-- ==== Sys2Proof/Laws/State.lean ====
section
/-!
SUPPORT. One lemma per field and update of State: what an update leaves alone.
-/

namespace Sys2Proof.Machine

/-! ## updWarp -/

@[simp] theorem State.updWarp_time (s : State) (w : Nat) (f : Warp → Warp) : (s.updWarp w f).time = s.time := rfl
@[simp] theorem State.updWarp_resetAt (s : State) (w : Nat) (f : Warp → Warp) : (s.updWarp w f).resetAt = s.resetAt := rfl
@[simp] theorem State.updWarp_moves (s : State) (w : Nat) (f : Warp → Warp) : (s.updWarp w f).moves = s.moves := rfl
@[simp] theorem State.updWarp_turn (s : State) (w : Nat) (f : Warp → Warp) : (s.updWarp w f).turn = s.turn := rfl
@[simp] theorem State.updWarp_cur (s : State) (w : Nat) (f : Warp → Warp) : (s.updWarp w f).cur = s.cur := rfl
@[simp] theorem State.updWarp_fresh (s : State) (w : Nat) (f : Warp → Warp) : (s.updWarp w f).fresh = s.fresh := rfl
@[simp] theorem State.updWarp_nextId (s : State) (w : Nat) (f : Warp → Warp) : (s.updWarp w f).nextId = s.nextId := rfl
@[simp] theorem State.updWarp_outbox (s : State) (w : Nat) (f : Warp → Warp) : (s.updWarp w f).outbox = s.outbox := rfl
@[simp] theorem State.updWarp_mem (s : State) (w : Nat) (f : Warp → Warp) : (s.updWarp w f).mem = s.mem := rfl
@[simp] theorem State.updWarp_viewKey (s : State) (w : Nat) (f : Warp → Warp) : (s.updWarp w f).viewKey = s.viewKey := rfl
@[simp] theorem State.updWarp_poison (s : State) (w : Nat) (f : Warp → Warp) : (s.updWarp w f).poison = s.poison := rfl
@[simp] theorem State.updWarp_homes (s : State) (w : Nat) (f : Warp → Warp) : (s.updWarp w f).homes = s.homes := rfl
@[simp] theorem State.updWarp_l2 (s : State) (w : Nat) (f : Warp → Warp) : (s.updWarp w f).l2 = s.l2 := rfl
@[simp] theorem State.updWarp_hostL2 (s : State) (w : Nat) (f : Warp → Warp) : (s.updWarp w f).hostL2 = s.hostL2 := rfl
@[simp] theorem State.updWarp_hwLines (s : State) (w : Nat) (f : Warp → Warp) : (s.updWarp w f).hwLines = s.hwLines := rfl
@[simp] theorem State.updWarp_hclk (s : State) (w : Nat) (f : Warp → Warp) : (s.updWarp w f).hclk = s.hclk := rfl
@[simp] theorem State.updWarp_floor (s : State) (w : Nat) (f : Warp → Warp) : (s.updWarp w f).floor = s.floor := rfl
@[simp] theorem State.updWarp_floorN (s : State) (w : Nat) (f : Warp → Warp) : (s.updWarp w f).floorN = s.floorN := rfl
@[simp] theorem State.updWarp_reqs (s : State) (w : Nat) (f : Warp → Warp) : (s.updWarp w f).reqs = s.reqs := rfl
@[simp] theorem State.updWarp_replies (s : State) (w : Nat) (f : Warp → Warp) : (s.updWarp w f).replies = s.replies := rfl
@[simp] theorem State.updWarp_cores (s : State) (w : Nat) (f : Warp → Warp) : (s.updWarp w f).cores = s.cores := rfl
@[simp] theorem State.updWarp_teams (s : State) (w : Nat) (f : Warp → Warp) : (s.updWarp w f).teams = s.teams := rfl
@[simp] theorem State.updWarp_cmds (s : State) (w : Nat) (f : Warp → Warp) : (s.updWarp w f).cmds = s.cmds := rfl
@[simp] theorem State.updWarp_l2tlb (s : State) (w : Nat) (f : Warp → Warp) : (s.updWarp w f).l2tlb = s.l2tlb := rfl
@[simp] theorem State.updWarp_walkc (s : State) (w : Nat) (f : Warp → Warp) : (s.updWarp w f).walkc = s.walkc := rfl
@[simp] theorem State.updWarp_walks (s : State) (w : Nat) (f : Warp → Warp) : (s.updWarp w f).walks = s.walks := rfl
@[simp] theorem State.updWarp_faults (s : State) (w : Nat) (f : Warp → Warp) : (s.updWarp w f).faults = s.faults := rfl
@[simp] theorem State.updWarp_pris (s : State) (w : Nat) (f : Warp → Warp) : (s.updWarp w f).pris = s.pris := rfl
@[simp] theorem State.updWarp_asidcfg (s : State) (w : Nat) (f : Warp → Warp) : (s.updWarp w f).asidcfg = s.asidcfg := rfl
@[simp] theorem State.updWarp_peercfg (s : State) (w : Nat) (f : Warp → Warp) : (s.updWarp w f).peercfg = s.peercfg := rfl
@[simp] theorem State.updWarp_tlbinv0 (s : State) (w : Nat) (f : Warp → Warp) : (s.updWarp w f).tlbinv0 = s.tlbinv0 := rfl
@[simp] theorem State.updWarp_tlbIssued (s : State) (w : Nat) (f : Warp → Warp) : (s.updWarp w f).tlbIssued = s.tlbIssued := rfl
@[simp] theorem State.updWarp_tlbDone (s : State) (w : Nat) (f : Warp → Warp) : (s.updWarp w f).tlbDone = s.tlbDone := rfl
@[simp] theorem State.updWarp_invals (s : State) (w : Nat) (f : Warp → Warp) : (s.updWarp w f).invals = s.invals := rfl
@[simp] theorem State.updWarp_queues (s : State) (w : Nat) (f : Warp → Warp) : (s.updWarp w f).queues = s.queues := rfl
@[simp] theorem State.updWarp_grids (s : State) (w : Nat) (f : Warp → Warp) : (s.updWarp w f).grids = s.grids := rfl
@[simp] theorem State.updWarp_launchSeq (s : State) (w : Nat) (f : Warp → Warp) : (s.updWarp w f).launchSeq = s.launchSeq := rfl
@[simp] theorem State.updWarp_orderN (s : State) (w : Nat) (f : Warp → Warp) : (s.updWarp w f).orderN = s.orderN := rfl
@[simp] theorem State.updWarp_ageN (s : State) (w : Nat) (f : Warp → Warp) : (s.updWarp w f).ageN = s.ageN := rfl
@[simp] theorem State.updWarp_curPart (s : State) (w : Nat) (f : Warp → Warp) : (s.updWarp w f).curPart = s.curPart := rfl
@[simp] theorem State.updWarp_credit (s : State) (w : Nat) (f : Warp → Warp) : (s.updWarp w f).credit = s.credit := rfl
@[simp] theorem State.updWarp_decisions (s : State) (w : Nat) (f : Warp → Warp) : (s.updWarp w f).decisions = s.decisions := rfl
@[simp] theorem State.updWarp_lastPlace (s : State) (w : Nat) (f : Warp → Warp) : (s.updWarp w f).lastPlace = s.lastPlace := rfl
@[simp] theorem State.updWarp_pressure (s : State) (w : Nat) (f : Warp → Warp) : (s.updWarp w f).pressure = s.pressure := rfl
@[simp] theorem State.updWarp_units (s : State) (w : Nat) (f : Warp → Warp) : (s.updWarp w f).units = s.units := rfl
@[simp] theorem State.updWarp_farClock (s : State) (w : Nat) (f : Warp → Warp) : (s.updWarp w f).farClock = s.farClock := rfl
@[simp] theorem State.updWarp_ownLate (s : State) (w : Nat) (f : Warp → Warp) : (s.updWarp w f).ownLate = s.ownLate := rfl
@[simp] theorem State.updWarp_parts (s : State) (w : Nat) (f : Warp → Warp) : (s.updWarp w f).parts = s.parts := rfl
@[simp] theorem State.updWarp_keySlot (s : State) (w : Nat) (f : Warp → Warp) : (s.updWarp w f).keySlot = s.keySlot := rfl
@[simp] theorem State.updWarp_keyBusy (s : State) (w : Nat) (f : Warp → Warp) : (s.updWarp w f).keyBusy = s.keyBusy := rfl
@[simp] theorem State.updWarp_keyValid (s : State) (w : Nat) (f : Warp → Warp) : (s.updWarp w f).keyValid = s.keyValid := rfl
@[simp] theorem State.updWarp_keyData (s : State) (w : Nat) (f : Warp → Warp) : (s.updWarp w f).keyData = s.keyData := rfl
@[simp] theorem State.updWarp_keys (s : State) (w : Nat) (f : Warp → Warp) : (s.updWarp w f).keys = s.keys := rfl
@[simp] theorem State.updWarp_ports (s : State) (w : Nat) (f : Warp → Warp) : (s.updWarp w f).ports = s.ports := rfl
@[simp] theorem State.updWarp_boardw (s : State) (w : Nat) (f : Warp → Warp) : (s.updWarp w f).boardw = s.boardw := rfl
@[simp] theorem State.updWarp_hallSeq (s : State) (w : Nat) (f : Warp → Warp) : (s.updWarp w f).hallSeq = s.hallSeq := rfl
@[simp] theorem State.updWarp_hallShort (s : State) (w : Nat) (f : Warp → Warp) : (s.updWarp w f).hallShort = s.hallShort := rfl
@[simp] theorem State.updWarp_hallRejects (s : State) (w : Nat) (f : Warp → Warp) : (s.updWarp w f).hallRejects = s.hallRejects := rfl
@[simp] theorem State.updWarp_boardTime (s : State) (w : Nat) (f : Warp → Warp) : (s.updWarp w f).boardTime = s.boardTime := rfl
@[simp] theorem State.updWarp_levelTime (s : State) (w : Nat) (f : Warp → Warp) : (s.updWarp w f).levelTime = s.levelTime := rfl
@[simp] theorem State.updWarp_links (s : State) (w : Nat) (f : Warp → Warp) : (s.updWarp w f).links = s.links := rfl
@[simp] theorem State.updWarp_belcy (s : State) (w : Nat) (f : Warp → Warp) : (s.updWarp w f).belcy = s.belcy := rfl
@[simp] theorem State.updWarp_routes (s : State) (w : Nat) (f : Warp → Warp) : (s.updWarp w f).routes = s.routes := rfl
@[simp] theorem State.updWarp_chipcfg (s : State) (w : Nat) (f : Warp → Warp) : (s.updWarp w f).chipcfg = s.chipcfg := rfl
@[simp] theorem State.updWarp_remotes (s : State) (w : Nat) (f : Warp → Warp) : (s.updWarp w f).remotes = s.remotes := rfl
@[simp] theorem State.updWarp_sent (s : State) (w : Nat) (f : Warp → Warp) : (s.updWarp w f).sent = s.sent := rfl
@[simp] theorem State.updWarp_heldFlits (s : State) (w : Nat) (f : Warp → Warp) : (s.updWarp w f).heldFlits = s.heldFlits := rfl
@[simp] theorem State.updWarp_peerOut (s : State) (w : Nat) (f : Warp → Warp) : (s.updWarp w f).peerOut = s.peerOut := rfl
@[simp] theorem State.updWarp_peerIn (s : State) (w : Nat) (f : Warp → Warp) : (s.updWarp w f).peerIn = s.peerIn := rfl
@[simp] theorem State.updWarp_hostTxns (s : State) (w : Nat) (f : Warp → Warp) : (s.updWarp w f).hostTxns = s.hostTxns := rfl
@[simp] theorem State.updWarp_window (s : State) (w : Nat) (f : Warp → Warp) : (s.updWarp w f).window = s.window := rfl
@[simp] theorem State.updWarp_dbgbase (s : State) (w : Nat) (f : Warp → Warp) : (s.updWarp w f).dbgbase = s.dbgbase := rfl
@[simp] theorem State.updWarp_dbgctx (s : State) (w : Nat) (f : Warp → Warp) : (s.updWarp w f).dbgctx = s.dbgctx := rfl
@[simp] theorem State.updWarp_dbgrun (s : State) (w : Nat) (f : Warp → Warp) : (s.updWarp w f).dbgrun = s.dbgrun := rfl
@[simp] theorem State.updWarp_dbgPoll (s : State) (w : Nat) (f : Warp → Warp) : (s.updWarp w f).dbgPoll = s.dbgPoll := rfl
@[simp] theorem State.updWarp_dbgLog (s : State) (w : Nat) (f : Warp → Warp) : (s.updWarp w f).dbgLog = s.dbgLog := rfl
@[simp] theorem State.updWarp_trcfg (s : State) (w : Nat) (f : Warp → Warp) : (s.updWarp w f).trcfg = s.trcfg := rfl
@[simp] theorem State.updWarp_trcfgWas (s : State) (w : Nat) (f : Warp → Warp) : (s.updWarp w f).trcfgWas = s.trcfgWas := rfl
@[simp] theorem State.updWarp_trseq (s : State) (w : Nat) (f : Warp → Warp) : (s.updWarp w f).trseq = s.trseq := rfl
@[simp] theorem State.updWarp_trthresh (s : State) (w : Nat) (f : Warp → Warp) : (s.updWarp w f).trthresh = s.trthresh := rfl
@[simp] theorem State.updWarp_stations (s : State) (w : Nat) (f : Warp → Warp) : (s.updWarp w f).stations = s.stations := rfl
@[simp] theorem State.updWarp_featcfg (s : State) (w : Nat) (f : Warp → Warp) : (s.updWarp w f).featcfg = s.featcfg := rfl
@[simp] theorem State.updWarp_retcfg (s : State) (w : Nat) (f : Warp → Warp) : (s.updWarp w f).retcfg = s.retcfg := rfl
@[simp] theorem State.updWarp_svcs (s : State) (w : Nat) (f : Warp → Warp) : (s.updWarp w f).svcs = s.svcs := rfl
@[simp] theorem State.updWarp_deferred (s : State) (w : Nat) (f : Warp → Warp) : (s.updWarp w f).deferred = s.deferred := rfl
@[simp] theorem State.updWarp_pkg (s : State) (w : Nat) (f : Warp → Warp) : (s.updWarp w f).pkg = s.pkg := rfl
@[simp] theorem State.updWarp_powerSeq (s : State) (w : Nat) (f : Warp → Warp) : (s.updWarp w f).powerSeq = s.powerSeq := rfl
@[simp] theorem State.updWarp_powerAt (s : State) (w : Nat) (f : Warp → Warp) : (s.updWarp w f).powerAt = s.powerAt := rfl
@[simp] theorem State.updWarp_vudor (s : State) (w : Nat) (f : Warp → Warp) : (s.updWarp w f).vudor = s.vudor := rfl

# # # # #

■ Task instructions:
In the listing above, find the line containing "s.tlbinv0 := rfl" and the line containing "s.tlbIssued := rfl", then retype both and every line between them exactly, with nothing else.

■ Task result:
@[simp] theorem State.updWarp_tlbinv0 (s : State) (w : Nat) (f : Warp → Warp) : (s.updWarp w f).tlbinv0 = s.tlbinv0 := rfl
@[simp] theorem State.updWarp_tlbIssued (s : State) (w : Nat) (f : Warp → Warp) : (s.updWarp w f).tlbIssued = s.tlbIssued := rfl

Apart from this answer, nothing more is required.